Christ could easily have chosen and ordained six men and their wives as apostles, since
the wives of apostles frequently accompanied them (1 Cor 9:5). But He did not. Christ
could have chosen and ordained at least one of the women who were actively involved in His
ministry, travelling to the places He was teaching and supporting Him and His disciples
with their own money (see Luke 8:1-3). But He did not. He could have ordained His own
mother, since she already had heaven's certification as "highly favoured" (Luke
1:28, 30). But He did not. He could have chosen and ordained Mary, just as He commissioned
her to bear witness to His resurrection (Mark 16:9ff.; John 20:11ff.). But He did not.
Christ could have ordained the Samaritan woman as an apostle, since she defied several
"cultural" stigmas (a woman five times divorced, living unlawfully with a man,
and a Samaritan) to become a powerful and successful evangelist (John 4). But He did not.

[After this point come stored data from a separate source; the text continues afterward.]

/-- A write in RUNNING that covers the check word of section `k` alone, which matches: from a part in which the section
holds what has been written and is POSTED, it latches where its latch point has come, and then others become UNPOSTED. -/
theorem exec_matchingCheckWord {s : State} {q : Request} {e o : Nat} {k : Section} (running : s.hw.resetAsserted = false)
    (accepts : s.hw.Accepts q e .rig o) (write : q.kind = .write) (whole : q.Whole) (state : s.hw.rig.partState = .running)
    (only : ∀ j, touchesCheck o q.length j = true ↔ j = k)
    (right : checkMatches ((writeShadow o q.data s.hw).staged k) = true) :
    ∃ a t : Shadow, (s.hw.handed q e a).staged k = (writeShadow o q.data s.hw).staged k ∧
      (latchIfDue k (s.hw.handed q e a)).rig.shadow.UnpostsOthers k t ∧
      exec .checkWordWrite s = .next { s with hw := markChanged s.hw { (latchIfDue k (s.hw.handed q e a)).withShadow t with
        req := s.hw.req.waiting e { entryOf q .rig 0 with outstanding := 1 }
        txn := { s.hw.txn with issue := s.hw.txn.issue ++ [[q.asPiece e]] } } } := by
  obtain ⟨a, t, _, staged, last, step⟩ := exec_oneCheckWord running accepts write whole state only
  have matched : checkMatches (((s.hw.taken e (entryOf q .rig 0)).withShadow a).staged k) = true :=
    (congrArg checkMatches staged).trans right
  rw [postSection_of_match matched] at last step
  refine ⟨a.set k { a.get k with post := .posted }, t, ?_, last, step⟩
  have own := (Shadow.get_set a k k { a.get k with post := .posted }).trans (if_pos rfl)
  exact (congrArg SectionShadow.values own).trans staged

/-! ### What a SYNC latch makes of the skew unit -/

section
variable (old y : SyncSettings) (u : SkewUnit)

theorem trimStays_iff : trimStays old y u.trim = true ↔ old.follower = y.follower ∧ clampTrim u.trim y.trimMin y.trimMax = u.trim := by
  simp [trimStays]

theorem latchedTrim_of_same {old y : SyncSettings} (same : old.follower = y.follower) (trim : Int) :
    latchedTrim old y trim = clampTrim trim y.trimMin y.trimMax := if_pos same

theorem latchedTrim_of_other {old y : SyncSettings} (other : old.follower ≠ y.follower) (trim : Int) :
    latchedTrim old y trim = y.trimStart := if_neg other

/-- Where the clamp leaves trim value and follower as they are, it is the trim value that stands. -/
theorem relatched_trim : (u.relatched old y).trim = latchedTrim old y u.trim := by
  unfold SkewUnit.relatched
  split
  · rename_i stays
    obtain ⟨same, clamped⟩ := (trimStays_iff old y u).mp stays
    rw [latchedTrim_of_same same]
    exact clamped.symm
  · rfl

theorem relatched_satCount :
    (u.relatched old y).satCount =
      if old.follower = y.follower ∧ latchedTrim old y u.trim = u.trim then u.satCount else 0 := by
  have stays : trimStays old y u.trim = true ↔ old.follower = y.follower ∧ latchedTrim old y u.trim = u.trim := by
    rw [trimStays_iff]
    exact and_congr_right fun same => by rw [latchedTrim_of_same same]
  unfold SkewUnit.relatched
  simp only [stays]
  split <;> rfl

theorem relatched_sender :
    (u.relatched old y).sender =
      if latchedTrim old y u.trim = u.trim then u.sender else u.sender.told (latchedTrim old y u.trim) := by
  unfold SkewUnit.relatched
  split
  · rename_i stays
    obtain ⟨same, clamped⟩ := (trimStays_iff old y u).mp stays
    rw [latchedTrim_of_same same, if_pos clamped]
    rfl
  · rfl

/-- But for the trim value, its sender and the saturation count the latch only judges again. -/
theorem relatched_rest : u.relatched old y = { u.rejudged old y with
    trim := (u.relatched old y).trim, sender := (u.relatched old y).sender, satCount := (u.relatched old y).satCount } := by
  unfold SkewUnit.relatched
  split <;> rfl

theorem relatched_warn (measured : u.measured = true) :
    (u.relatched old y).warn = true ↔
      if u.warn then 256 * ((y.warnLimit : Int) - y.hysteresis) < u.errorSize y else 256 * y.warnLimit < u.errorSize y := by
  rw [relatched_rest]
  unfold SkewUnit.rejudged
  rw [← limitAfter_eq_true_iff]
  simp only [measured, if_true]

Instead, after spending all night in prayer (Luke 6:12), Christ appointed twelve men as
His apostles (Matt 10:2-4; Mark 3:13-19). Why? Not because He lacked the courage to stand
against gender injustice in His culture, and not because women were not capable or
qualified, but because Jesus understood the headship principle of Scripture and submitted
to its authority.
Conclusion. The "cultural argument" is a futile attempt to
explain the lack of biblical precedent for ordaining women to headship roles in both the
Old and New Testament worshipping communities. [16]
The Holy Spirit's role in the inspiration of Scripture ensured that the Bible writers were
not prisoners of the oppressive structures of their day (race, gender, religion, etc.).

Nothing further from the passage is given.